Estimated Duration: 60 minutes

NOTE: You need to fulfill these requirements and AKS Basic Cluster to complete this exercise.

This lab shows you how to securely scale your applications with the Kubernetes Event-driven Autoscaling (KEDA) add-on and workload identity on Azure Kubernetes Service (AKS).

KEDA Scaling with workload identity

Reference

Setup

In a terminal, export variables required for this lab (if not already exported - update INITIALS and LOCATION accordingly):

INITIALS=abc
CLUSTER_NAME=aks-$INITIALS
RG=aks-$INITIALS-rg
LOCATION=eastus2

If not already connected, connect to the cluster from your local client machine.

az aks get-credentials --name $CLUSTER_NAME -g $RG

Enable KEDA add-on

Run the following command to enable KEDA, workload identity and oidc issuer add-ons:

az aks update --name $CLUSTER_NAME --resource-group $RG \
  --enable-workload-identity --enable-oidc-issuer --enable-keda

Validate the deployment was successful and make sure the cluster has KEDA, workload identity, and OIDC issuer enabled using this command:

az aks show --name $CLUSTER_NAME --resource-group $RG \
--query "[workloadAutoScalerProfile, securityProfile, oidcIssuerProfile]"

Create an Azure Service Bus

Create an Azure Service Bus namespace using this command.

SB_NAME=$INITIALS-kedasb
SB_HOSTNAME="${SB_NAME}.servicebus.windows.net"

az servicebus namespace create --name $SB_NAME -g $RG --disable-local-auth

Create an Azure Service Bus queue:

SB_QUEUE_NAME=my-queue

az servicebus queue create -g $RG --name $SB_QUEUE_NAME --namespace $SB_NAME

Create a managed identity

Create a managed identity using this command:

MI_NAME=keda-appid
MI_CLIENT_ID=$(az identity create --name $MI_NAME -g $RG --query "clientId" --output tsv | tr -d '\r')

Get the OIDC issuer URL:

AKS_OIDC_ISSUER=$(az aks show --name $CLUSTER_NAME -g $RG --query oidcIssuerProfile.issuerUrl --output tsv | tr -d '\r')
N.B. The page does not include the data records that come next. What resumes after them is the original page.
-- ==== Sys2Proof/Certificates/Slice0/Obligations.lean ====
section
/-! DEFINITION. The statements about the model. Each says in its docstring which rules it formalises. In every
statement a next state is written out as the record it is, so that whatever is not named is unchanged. Notices
given in one event are compared up to their order, which the manual leaves open (log 23). -/

open Sys2Proof Sys2Proof.Machine

/-! ### The block as a whole -/

/-- A step runs the command at the front of the queue on the rest of the queue; on an empty queue the block idles, which
is the model's choice (log 1). -/
def Obligations.StepRunsFrontCommand : Prop :=
  (∀ (c : Instr) (rest : List Instr) (s : State),
    step { s with pending := c :: rest } = exec c { s with pending := rest }) ∧
  (∀ s : State, s.pending = [] → step s = .next s)

/-- Every command completes in every state, and no command touches the queue. That it does so also where the manual says
that an event does not arise is the model's choice (log 8), and so is the queue that HARD_RESET keeps (log 21). -/
def Obligations.EveryCommandCompletes : Prop :=
  ∀ (c : Instr) (s : State), ∃ t, exec c s = .next t ∧ t.pending = s.pending

/-- HARD_RESET leaves every block as R157 and the rules it gathers say, every field written out, with the contacts as
sensed at the release: ATTN is high and every word of the request slots reads 0. The model's choices in it: the values of
`feed.discard`, `line.serving`, `walker.foundLen` and `dir.serving`, for which the rules name none (log 27), the queue that
stays, and that no notice given before waits any longer (log 21). -/
def Obligations.HardResetRestoresDefaults : Prop :=
  ∀ (f l : Bool) (s t : State),
    t = {
      cm := {
        state := .dormant, first := f, last := l, shownFirst := false, shownLast := false
        partialMate := false, cause := .none, settle := none, powerWait := none, passRetry := none
        settleMs := 20, powerWaitMs := 150, passRetryMs := 20 }
      feed := {
        logicOn := false, driveOn := false, pedLogic := 0, pedDrive := 0, pedHigh := false
        live := ⟨0, 0, 0, 0, 0⟩, run := 0, latch := false
        trip := ⟨.none, ⟨false, false, false⟩, ⟨0, 0, 0, 0, 0⟩, 0⟩
        limits := ⟨2000, 3000, 4500, 5, 20⟩, sampling := false, capture := none, discard := false }
      line := {
        active := false, serving := false, clearOwed := false, releases := [], pointer := .requestUnit
        heldRunning := false, heldCount := 0, rate := .k1000, flight := .free }
      walker := {
        state := .idle, stack := [], candidates := [], foundLen := 0, claim := none, seeking := none
        passNumber := 0, counts := ⟨0, 0, 0, 0, 0, 0, 0, 0⟩, attempts := 0, owed := false, sweepCount := 0
        record := ⟨0, .none, ⟨0, 0, 0, 0, 0, 0, 0, 0⟩⟩, passAttempts := 3, sweepRounds := 10 }
      dir := {
        entries := Vector.replicate 62 ⟨0, .vacant, false, false, false, false, 0, 0, 0, 0, 0, 0, 0⟩
        offer := none, ackMask := ⟨false, false, true, false⟩, serving := false }
      roll := {
        timer := none, round := 0, inProgress := false, due := [], owed := false, hand := none
        rollMs := 100, strikeLimit := 3, keepRounds := 50 }
      req := {
        slots := Vector.replicate 8 {
          ask := 0, ticket := 0, phase := .free, result := .ok, kind := 0, name := 0, argA := 0, count := 0
          data := Vector.replicate 16 0, latched := none, wait := none }
        postOrder := [], hand := none, waitMs := 500 }
      port := {
        params := ⟨2, 20, 150, 20, 100, 3, 50, 10, 3, 1, 500, 4, 2000, 3000, 4500, 5, 20⟩
        classMap := Vector.replicate 64 ⟨1, 62, 0⟩, recGen := 0, seen := Vector.replicate 62 0
        run := false, alert := 0, alertMask := 0 }
      callRetries := 1, given := [], pending := s.pending } →
    exec (.hardReset f l) s = .next t ∧ t.attnLow = false ∧
    (∀ addr : BitVec 11, 0x400 ≤ addr.toNat → addr.toNat < 0x500 → t.readWord addr = 0)

/-- The state right after a hard reset meets every invariant of Safety.lean, and no round is in progress without a due name
(R124). -/
def Obligations.ResetMeetsInvariants : Prop :=
  MonitorInv State.reset ∧ FeedInv State.reset ∧ GenInv State.reset ∧ LineInv State.reset ∧
  DirInv State.reset ∧ QuietInv State.reset ∧ LiveInv State.reset ∧ WalkerInv State.reset ∧
  RollInv State.reset ∧ BoardInv State.reset ∧ SettingsInv State.reset ∧ RangeInv State.reset ∧
  IdleInv State.reset ∧ (State.reset.roll.inProgress = true → State.reset.roll.due ≠ [])

/-! ### Coupling monitor (chapter 1) -/

/-- R5. An edge taken in OPEN. -/
def Obligations.EdgeInOpenStartsMaking : Prop :=
  ∀ (s : State) (x : Contact) (closed : Bool), MonitorInv s → s.cm.state = .opened →
    s.cm.level x ≠ closed →
    closed = true ∧
    ∃ g, g.Perm (s.given ++ [.sampleNotice, .feedsOffCommand]) ∧
      exec (.contactEdge x closed) s = .next { s with
        cm := { s.cm with
          state := .making, settle := some s.cm.settleMs
          first := decide (x = .first), shownFirst := decide (x = .first)
          last := decide (x = .last), shownLast := decide (x = .last) }
        port := { s.port with recGen := s.port.recGen + 2, alert := s.port.alert ||| 1#7 }
        given := g }
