-- ==== Sys2Proof/Tests/Slice0.lean ====
section
/-! SUPPORT. The model's own tests: the operand checks with an ill-formed command for each, examples of the manual on single
steps, and, for each statement with hypotheses, concrete states and operands that meet them. A function that a
statement brings in by an equation for all its arguments is met by the function the equation writes
(`test_equation_has_function`), so the witnesses leave those out. -/

namespace Sys2Proof.Machine.Tests

open Sys2Proof Sys2Proof.Machine

/-! ### Well-formed operands -/

theorem test_edges_out_of_order_refused :
    (Instr.answerEnd [⟨200, true, 1, false, true⟩, ⟨200, true, 2, false, true⟩]).wellFormed = false := by decide
theorem test_window_edges_out_of_order_refused :
    (Instr.windowEnd [⟨300, true, 1, false, true⟩, ⟨200, true, 2, false, true⟩]).wellFormed = false := by decide
theorem test_edge_outside_window_refused :
    (Instr.windowEnd [⟨9600, true, 1, false, true⟩]).wellFormed = false := by decide
theorem test_claim_status_without_success_refused :
    (Instr.claimOutcomeReport 0 1 .failure (some 7)).wellFormed = false := by decide
theorem test_move_status_without_success_refused :
    (Instr.moveOutcomeReport 0 1 .dispute (some 7)).wellFormed = false := by decide
theorem test_move_to_itself_refused : (Instr.moveReleaseReport 3 3).wellFormed = false := by decide
theorem test_strike_of_zero_refused : (Instr.rollReport 0 (.strike 0)).wellFormed = false := by decide
theorem test_strike_of_fifteen_refused : (Instr.rollReport 0 (.strike 15)).wellFormed = false := by decide
theorem test_keep_of_zero_refused : (Instr.rollReport 0 (.retentionStep 0)).wellFormed = false := by decide
theorem test_keep_of_255_refused : (Instr.rollReport 0 (.retentionStep 255)).wellFormed = false := by decide
theorem test_pass_without_result_refused : (Instr.passEndReport .none true).wellFormed = false := by decide
theorem test_edge_at_window_end_accepted :
    (Instr.windowEnd [⟨0, true, 1, false, true⟩, ⟨9599, true, 2, false, true⟩]).wellFormed = true := by decide
theorem test_strike_of_fourteen_accepted : (Instr.rollReport 0 (.strike 14)).wellFormed = true := by decide

/-! ### Helpers -/

/-- The next state of an outcome. -/
def nextOf : Host.Outcome State Fault Refusal → Option State
  | .next t => some t
  | _ => none

/-- The part in RUN with the coupling in a state and its contacts at two levels. -/
def runIn (c : CouplingState) (first last : Bool) : State :=
  { State.reset with
    cm := { state := c, first := first, last := last, shownFirst := first, shownLast := last }
    port := { run := true } }

/-- SERVING with an active, free line that takes all claimants. -/
def served : State :=
  { runIn .serving true true with line := { active := true, serving := true } }

/-- A state with another entry n. -/
def withEntry (n : Name) (e : Entry) (s : State) : State := s.putEntry n e

/-- A state with another slot 0. -/
def withSlot (t : Slot) (s : State) : State := s.putSlot 0 t

/-- A state whose line unit has a call group in flight. -/
def withFlight (f : Flight) (s : State) : State := { s with line := { s.line with active := true, flight := f } }

/-- A state with another walker. -/
def withWalker (w : Walker) (s : State) : State := { s with walker := w }

/-- Devices A, B of section 3.5 and section 6.9, C of section 6.9, X and Y of section 6.11. -/
def devA : Device := ⟨0x3A7F02C15590, 0x14, 0, none⟩
def devB : Device := ⟨0x3A9100E4D2B7, 0x14, 0, none⟩
def devC : Device := ⟨0x7C0013A0FF21, 0x02, 0, none⟩
def devX : Device := ⟨0x51E00000003E, 0x01, 0, none⟩
def devY : Device := ⟨0x5120000000C0, 0x01, 0, none⟩

/-- The answer of characters sent back to back, the first falling edge 2 bit times after the call. -/
def backToBackAnswer (vals : List Byte) : List LineEdge := answerEdges 200 ((withCheck vals).map fun v => (v, 50))

/-- Half an answer. -/
def halfAnswer : List LineEdge := [startEdge 200 0x3A]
Create a federated credential between the managed identity and the namespace and service account used by the workload. The NAMESPACE variable corresponds to the kubernetes namespace where the application will be deployed later on:

FED_WORKLOAD=fed-workload
NAMESPACE=keda-demo

az identity federated-credential create --name $FED_WORKLOAD --identity-name $MI_NAME -g $RG \
--issuer $AKS_OIDC_ISSUER --subject system:serviceaccount:$NAMESPACE:$MI_NAME --audience api://AzureADTokenExchange

Create a second federated credential between the managed identity and the namespace and service account used by the keda-operator:

FED_KEDA=fed-keda

az identity federated-credential create --name $FED_KEDA -g $RG --identity-name $MI_NAME \
    --issuer $AKS_OIDC_ISSUER \
    --subject system:serviceaccount:kube-system:keda-operator \
    --audience api://AzureADTokenExchange

Create role assignments

Get the object ID for the managed identity:

MI_OBJECT_ID=$(az identity show --name $MI_NAME -g $RG --query "principalId" --output tsv | tr -d '\r')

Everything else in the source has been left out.